-- ==== Sys2Proof/Decode.lean ====
section
/-!
DEFINITION. The commands that words spell. No row of the opcode table gives bits; the formats of R188 and the opcodes of
R189 do, for the Velist instructions, each one word.
-/

namespace Sys2Proof

/-- The command a word spells: the Velist instruction of a 32-bit word, for core 0; none where the word is illegal, and for
every other row, which has no bits (R188, R189). Log 3 (DESIGN CHOICE, unsafe). -/
def decodeTableWord (nbits w : Nat) : Option Instr :=
  if nbits = 32 ∧ w < 2 ^ 32 then Machine.velistDecode 0 w else none

end Sys2Proof
end

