/-- The registers of the map, under the spec's names (lower-case letters index instances). -/
inductive Reg where
  | GLOBAL_ID | GLOBAL_UID_LO | GLOBAL_UID_HI | GLOBAL_MAPVER | GLOBAL_BADACC_CNT | GLOBAL_BADACC
  | GLOBAL_BADACC_ADR | GLOBAL_SCRATCH | GLOBAL_RESET | GLOBAL_LASTREF | GLOBAL_LASTREF_ADR | GLOBAL_REFCNTb
  | GLOBAL_AG_EN | CLK_REF | CLK_DVFS | CLK_STAT | TIM_CT_NS_LO | TIM_CT_NS_HI | TIM_CT_FRAC | TIM_CT_STAT
  | TIM_CT_INC_LO | TIM_CT_INC_HI | TIM_CT_SET_LO | TIM_CT_SET_HI | TIM_PT_NS_LO | TIM_PT_NS_HI | TIM_PT_FRAC
  | TIM_PT_CTL | TIM_PT_INC_LO | TIM_PT_INC_HI | TIM_PT_ADJ | TIM_CYCLE | TIM_BCN_LO | TIM_BCN_HI
  | TIM_PT_SET_LO | TIM_PT_SET_HI | TIM_CAPn_CTL | TIM_CAPn_CT_LO | TIM_CAPn_CT_HI | TIM_CAPn_PT_LO
  | TIM_CAPn_PT_HI | CAL_SEC_LO | CAL_SEC_HI | CAL_SUBSEC | CAL_BD0 | CAL_BD1 | CAL_SET_LO | CAL_SET_HI
  | CAL_CTL | CAL_TRIM | CAL_STAT | CAL_UTC | KL_GLOBAL | KL_GADDR_LO | KL_GADDR_HI | KL_MODE_SW
  | KL_MODE_SWB_LO | KL_MODE_SWB_HI | KL_MODE_FAIL | KL_MODE_STATm | KL_MODE_CRCm | KL_MODE_ERRm
  | KL_TIME_CTL | KL_TIME_STAT | KL_TIME_ERR | KL_TIME_CHAIN | KL_PORTn_CTL | KL_PORTn_STAT | KL_PORTn_CNTk
  | KL_PORTn_EVTX_BASE | KL_PORTn_EVRX_BASE | KL_PORTn_EVIDX | KL_PORTn_EVTOK | KL_PORTn_LAT | KL_SCHEDm_Ww
  | LV_TPL_CMD | LV_FLOW_CMD | LV_STAT | LV_FAULT | LV_DROP | LV_CNTk | LV_TICKk_CTL | LV_TICKk_OFS
  | LV_TPLt_Ww | LV_FLOWf_Ww | VC_CTLn | VC_STATn | VC_PCn | VC_EXCn | KN_CTL | KN_AGMAP_SH | KN_AGMAP
  | KN_CLk_STAT | KN_CLk_CNTj | KN_GUARD | KN_GUARD_CNT | KN_GUARD_VAL | KN_GUARD_TAG | KN_MODEL
  | KN_MODEL_CNT | KN_MODEL_VALID | KN_SLOTs_STAT | KN_SLOTs_SIG | KN_PLAN_CTL | KN_PLAN_ADR | KN_PLAN_VF_LO
  | KN_PLAN_VF_HI | KN_PLAN_STAT | KN_PLAN_RUN | KN_PLAN_STOP | KN_RANGE_CTLc | KN_RANGE_MINc | KN_RANGE_MAXc
  | AX_CTLn | AX_TGTn | AX_VELn | AX_ACCn | AX_DECn | AX_JRKn | AX_CMDn | AX_STATn | AX_CNTAn | AX_CNTBn
  | AX_POSn | AX_SPDn | AX_DECUn | AX_INn | AX_HOMEn | AX_HSPDn | AX_HBSPDn | AX_HPOSn | AX_HDISTn
  | AX_SSCALEn | AX_DRVn | AX_SHIFTn | AX_STALLn | AX_SWINn | AX_TOKn | AX_CMPk_CTL | AX_CMPk_POS
  | AX_CMPk_INT | AX_CMPk_CNT | AX_CMPk_STAT | AX_CMPk_OUT | AX_CMPk_CT_LO | AX_CMPk_CT_HI | AX_STj_CTL
  | AX_STj_TIM | AX_STj_POS | FB_CFGn | FB_FILTn | FB_THRn | FB_AMPn | FB_SCALEn | FB_OFSn | FB_CNTn
  | FB_POSn | FB_SPDn | FB_LOADn | FB_CMDn | FB_IDXn | FB_IDXCT_LOn | FB_IDXCT_HIn | FB_SSIn | FB_SSITn
  | FB_SSIJn | FB_SPDCn | FB_FLTn | FB_STATn | FB_CNTAn | FB_CNTBn | FB_TOKn | FB_REPn | TH_STAT | TH_FAULT
  | TH_DEG | TH_SET_CRC | TH_SI | TH_SIFLT | TH_SENS_CNT | TH_SSM_STAT | TH_SSM_LOAD | TH_SSM_BOUND
  | TH_SSM_CHK | TH_PERS_LO | TH_PERS_HI | TH_AGn_SSM | TH_AGn_DMIN | TH_AGn_SP | TH_AGn_LIMIT | TH_AGn_VMON
  | TH_AGn_CNT | TH_SOj_STAT | TH_MB_CMD | TH_MB_ADDR | TH_MB_DATA | TH_MB_STAT | TH_MB_CRC | TH_MB_CONFIRM
  | TH_MB_ERR | SO_GLOBAL | SO_UBASE | SO_CHk | SO_Cc_CTL | SO_Cc_CMD | SO_Cc_STAT | SO_Cc_BASE | SO_Cc_SIZE
  | SO_Cc_PRE | SO_Cc_POST | SO_Cc_RATE | SO_Cc_TRG0 | SO_Cc_TRG1 | SO_Cc_T0A | SO_Cc_T0B | SO_Cc_T1A
  | SO_Cc_T1B | SO_Cc_TIME | SO_Cc_WIN | SO_Cc_MASK | SO_Cc_TOK | SO_Cc_CNT | SO_MISSED_TRIGc | SO_Cc_WRITTEN
  | PW_MOD | PW_KEEPMASK | PW_TRIM | PW_WAKE | PW_WAKE_CT_LO | PW_WAKE_CT_HI | PW_ABORT_CNT | PW_LASTREF
  | PW_LASTREF_CT_LO | PW_LASTREF_CT_HI | PW_OFFACC | PW_OFFACC_ADR | PW_OFFACC_CNT | PW_KEEP_CTL
  | PW_KEEP_ADD | PW_DOMd_CTL | PW_DOMd_STAT | PW_VOLTi_CTL | PW_VOLTi_STEP | PW_VOLTi_STAT | SV_HEALTHs
  | SV_WEAR | SV_TOK | SV_RETIRE | SV_UNRETIRE | SV_PLACEn | SV_PLACE_SHn | SV_PLACE_CMD | SV_MIG_CTL
  | SV_MIG_STAT | SV_MIG_BCN | SV_IMG_CTL | SV_IMG_STAT | SV_WDOG_CTL | SV_WDOG_KICK | SV_WDOG_STAT
  | SV_FORCE | SV_ECCm | SV_JNL_HEAD | SV_JNL_SEL | SV_JNL_STAT | SV_JNL_DATAk | HS_VECv_CTL | HS_VPEND_LO
  | HS_VPEND_HI | HS_DB | HS_MBX_TOK | HS_MBX_DATA | HS_VCNTv | HS_BOOT_STAT | HS_IMG_CMD | HS_IMG_SRC
  | HS_IMG_DST | HS_IMG_LEN | HS_IMG_STAT | HS_HEn_CTL | HS_HEn_MAC_LO | HS_HEn_MAC_HI | HS_HEn_LAT
  | HS_HEn_CNT | HS_HEn_TXq_CTL | HS_HEn_TXq_BASE | HS_HEn_TXq_IDX | HS_HEn_TXq_CNT | HS_HEn_RXr_CTL
  | HS_HEn_RXr_BASE | HS_HEn_RXr_IDX | HS_HEn_RXr_CNT | CH_CTL | CH_STAT | CH_REP_STAT | CH_REPr_BASE
  | CH_REPr_LEN | CH_BRIDGEk | LC_STATE | LC_CMD | LC_CHALk | LC_DATAk
  deriving DecidableEq, Repr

━━━━━━━━━━━━━━━━━━━━━━━━━━━━━━

When the line with "KN_AGMAP_SH | KN_AGMAP" is reached in the data above, begin copying, and stop after the line with "SO_Cc_T0B | SO_Cc_T1A"; copy each line exactly, both ends included.

◆ Written solution ◆
  | LV_TPLt_Ww | LV_FLOWf_Ww | VC_CTLn | VC_STATn | VC_PCn | VC_EXCn | KN_CTL | KN_AGMAP_SH | KN_AGMAP
  | KN_CLk_STAT | KN_CLk_CNTj | KN_GUARD | KN_GUARD_CNT | KN_GUARD_VAL | KN_GUARD_TAG | KN_MODEL
  | KN_MODEL_CNT | KN_MODEL_VALID | KN_SLOTs_STAT | KN_SLOTs_SIG | KN_PLAN_CTL | KN_PLAN_ADR | KN_PLAN_VF_LO
  | KN_PLAN_VF_HI | KN_PLAN_STAT | KN_PLAN_RUN | KN_PLAN_STOP | KN_RANGE_CTLc | KN_RANGE_MINc | KN_RANGE_MAXc
  | AX_CTLn | AX_TGTn | AX_VELn | AX_ACCn | AX_DECn | AX_JRKn | AX_CMDn | AX_STATn | AX_CNTAn | AX_CNTBn
  | AX_POSn | AX_SPDn | AX_DECUn | AX_INn | AX_HOMEn | AX_HSPDn | AX_HBSPDn | AX_HPOSn | AX_HDISTn
  | AX_SSCALEn | AX_DRVn | AX_SHIFTn | AX_STALLn | AX_SWINn | AX_TOKn | AX_CMPk_CTL | AX_CMPk_POS
  | AX_CMPk_INT | AX_CMPk_CNT | AX_CMPk_STAT | AX_CMPk_OUT | AX_CMPk_CT_LO | AX_CMPk_CT_HI | AX_STj_CTL
  | AX_STj_TIM | AX_STj_POS | FB_CFGn | FB_FILTn | FB_THRn | FB_AMPn | FB_SCALEn | FB_OFSn | FB_CNTn
  | FB_POSn | FB_SPDn | FB_LOADn | FB_CMDn | FB_IDXn | FB_IDXCT_LOn | FB_IDXCT_HIn | FB_SSIn | FB_SSITn
  | FB_SSIJn | FB_SPDCn | FB_FLTn | FB_STATn | FB_CNTAn | FB_CNTBn | FB_TOKn | FB_REPn | TH_STAT | TH_FAULT
  | TH_DEG | TH_SET_CRC | TH_SI | TH_SIFLT | TH_SENS_CNT | TH_SSM_STAT | TH_SSM_LOAD | TH_SSM_BOUND
  | TH_SSM_CHK | TH_PERS_LO | TH_PERS_HI | TH_AGn_SSM | TH_AGn_DMIN | TH_AGn_SP | TH_AGn_LIMIT | TH_AGn_VMON
  | TH_AGn_CNT | TH_SOj_STAT | TH_MB_CMD | TH_MB_ADDR | TH_MB_DATA | TH_MB_STAT | TH_MB_CRC | TH_MB_CONFIRM
  | TH_MB_ERR | SO_GLOBAL | SO_UBASE | SO_CHk | SO_Cc_CTL | SO_Cc_CMD | SO_Cc_STAT | SO_Cc_BASE | SO_Cc_SIZE
  | SO_Cc_PRE | SO_Cc_POST | SO_Cc_RATE | SO_Cc_TRG0 | SO_Cc_TRG1 | SO_Cc_T0A | SO_Cc_T0B | SO_Cc_T1A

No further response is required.